*Required work*
Produce an exact copy of the first line of the data below and each line after it, please, up to and including the one with "f).full = s.full := rfl".
─── Extracted records
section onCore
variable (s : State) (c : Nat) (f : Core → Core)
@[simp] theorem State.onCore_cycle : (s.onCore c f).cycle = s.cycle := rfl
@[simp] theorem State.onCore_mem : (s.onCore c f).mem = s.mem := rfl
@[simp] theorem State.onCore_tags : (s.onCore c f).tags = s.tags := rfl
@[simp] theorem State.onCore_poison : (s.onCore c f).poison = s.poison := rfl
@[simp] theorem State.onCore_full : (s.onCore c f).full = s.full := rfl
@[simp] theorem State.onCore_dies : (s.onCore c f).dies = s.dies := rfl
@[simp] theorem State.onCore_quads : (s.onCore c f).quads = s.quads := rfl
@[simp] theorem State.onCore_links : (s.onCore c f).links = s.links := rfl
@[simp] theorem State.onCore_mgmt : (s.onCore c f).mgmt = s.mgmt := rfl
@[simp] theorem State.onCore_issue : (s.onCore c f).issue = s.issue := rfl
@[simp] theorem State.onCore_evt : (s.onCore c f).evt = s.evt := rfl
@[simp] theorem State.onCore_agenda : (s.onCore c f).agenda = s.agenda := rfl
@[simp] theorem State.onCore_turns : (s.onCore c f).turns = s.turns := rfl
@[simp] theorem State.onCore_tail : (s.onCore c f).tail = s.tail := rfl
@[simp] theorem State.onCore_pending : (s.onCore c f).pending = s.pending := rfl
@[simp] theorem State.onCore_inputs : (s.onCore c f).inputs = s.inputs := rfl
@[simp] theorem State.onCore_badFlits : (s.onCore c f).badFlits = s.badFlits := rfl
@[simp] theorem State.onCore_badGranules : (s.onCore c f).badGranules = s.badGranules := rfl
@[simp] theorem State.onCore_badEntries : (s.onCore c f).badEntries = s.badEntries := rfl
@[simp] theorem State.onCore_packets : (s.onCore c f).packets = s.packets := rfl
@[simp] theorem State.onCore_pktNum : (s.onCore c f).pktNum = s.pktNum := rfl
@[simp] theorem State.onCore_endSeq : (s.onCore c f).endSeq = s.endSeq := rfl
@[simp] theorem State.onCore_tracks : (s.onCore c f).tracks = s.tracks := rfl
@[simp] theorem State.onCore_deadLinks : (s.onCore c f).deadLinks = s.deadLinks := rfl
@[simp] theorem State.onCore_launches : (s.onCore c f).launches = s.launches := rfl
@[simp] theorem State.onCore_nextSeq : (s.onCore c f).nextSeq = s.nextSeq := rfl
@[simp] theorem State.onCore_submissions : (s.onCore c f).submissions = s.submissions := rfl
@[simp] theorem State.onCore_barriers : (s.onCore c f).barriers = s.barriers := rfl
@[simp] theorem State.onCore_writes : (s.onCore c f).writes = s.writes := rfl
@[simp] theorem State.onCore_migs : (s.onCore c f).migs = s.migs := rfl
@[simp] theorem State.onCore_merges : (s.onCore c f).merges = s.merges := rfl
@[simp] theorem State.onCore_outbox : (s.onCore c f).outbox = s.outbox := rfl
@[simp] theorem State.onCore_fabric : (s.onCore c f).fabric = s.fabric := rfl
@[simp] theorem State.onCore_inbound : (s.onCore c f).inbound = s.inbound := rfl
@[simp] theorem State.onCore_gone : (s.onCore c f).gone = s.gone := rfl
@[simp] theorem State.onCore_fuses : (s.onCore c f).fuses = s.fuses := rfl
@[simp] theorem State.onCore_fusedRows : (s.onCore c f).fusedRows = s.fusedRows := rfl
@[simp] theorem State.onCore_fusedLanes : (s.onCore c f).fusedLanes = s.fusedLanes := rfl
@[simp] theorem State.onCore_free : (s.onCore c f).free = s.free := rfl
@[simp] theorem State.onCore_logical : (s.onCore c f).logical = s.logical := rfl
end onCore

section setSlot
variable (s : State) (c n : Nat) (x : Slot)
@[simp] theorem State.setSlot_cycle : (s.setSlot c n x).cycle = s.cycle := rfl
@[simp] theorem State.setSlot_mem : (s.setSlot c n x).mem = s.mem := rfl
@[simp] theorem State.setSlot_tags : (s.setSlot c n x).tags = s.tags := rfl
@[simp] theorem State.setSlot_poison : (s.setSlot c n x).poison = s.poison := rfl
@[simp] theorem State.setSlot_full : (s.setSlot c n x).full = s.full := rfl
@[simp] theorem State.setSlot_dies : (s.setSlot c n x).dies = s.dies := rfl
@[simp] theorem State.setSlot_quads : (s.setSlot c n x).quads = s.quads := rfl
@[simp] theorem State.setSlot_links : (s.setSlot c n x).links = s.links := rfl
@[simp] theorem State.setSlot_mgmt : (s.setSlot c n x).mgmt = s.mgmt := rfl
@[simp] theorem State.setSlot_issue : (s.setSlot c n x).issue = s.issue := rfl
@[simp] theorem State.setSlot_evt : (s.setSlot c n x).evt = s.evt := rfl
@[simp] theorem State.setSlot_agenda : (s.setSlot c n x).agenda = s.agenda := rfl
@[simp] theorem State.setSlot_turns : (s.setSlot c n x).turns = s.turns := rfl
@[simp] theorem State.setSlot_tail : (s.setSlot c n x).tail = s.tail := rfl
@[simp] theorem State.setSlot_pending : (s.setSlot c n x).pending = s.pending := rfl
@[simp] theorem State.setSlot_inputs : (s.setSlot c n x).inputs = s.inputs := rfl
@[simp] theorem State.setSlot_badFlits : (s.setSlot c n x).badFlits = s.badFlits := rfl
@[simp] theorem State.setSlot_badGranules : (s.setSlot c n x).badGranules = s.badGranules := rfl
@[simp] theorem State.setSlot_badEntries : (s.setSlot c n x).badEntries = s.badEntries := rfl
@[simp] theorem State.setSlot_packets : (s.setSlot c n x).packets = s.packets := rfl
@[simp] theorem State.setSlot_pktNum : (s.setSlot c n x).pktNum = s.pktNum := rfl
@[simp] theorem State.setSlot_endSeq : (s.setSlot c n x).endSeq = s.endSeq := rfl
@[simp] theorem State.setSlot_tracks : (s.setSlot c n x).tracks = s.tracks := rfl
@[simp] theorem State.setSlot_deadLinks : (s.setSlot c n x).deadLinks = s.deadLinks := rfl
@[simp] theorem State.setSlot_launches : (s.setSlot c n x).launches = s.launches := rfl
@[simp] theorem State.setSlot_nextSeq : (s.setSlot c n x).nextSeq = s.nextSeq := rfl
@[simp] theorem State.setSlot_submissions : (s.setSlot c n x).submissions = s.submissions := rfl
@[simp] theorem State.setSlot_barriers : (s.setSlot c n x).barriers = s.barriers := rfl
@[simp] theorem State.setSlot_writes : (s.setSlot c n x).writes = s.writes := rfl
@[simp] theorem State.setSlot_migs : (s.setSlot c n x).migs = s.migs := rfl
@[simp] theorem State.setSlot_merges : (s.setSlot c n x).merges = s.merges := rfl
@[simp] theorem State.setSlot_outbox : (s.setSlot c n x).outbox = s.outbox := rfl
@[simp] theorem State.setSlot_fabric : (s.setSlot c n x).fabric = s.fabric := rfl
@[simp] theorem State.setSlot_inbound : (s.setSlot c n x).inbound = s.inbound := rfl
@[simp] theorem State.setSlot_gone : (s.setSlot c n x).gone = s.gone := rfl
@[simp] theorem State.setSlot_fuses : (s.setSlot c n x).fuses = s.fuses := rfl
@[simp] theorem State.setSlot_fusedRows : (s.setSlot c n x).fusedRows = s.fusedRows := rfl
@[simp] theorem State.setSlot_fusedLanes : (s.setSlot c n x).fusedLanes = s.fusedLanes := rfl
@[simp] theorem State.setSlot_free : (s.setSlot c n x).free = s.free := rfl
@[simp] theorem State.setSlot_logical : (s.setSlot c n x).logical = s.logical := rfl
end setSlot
──────
*Output below*
section onCore
variable (s : State) (c : Nat) (f : Core → Core)
@[simp] theorem State.onCore_cycle : (s.onCore c f).cycle = s.cycle := rfl
@[simp] theorem State.onCore_mem : (s.onCore c f).mem = s.mem := rfl
@[simp] theorem State.onCore_tags : (s.onCore c f).tags = s.tags := rfl
@[simp] theorem State.onCore_poison : (s.onCore c f).poison = s.poison := rfl
@[simp] theorem State.onCore_full : (s.onCore c f).full = s.full := rfl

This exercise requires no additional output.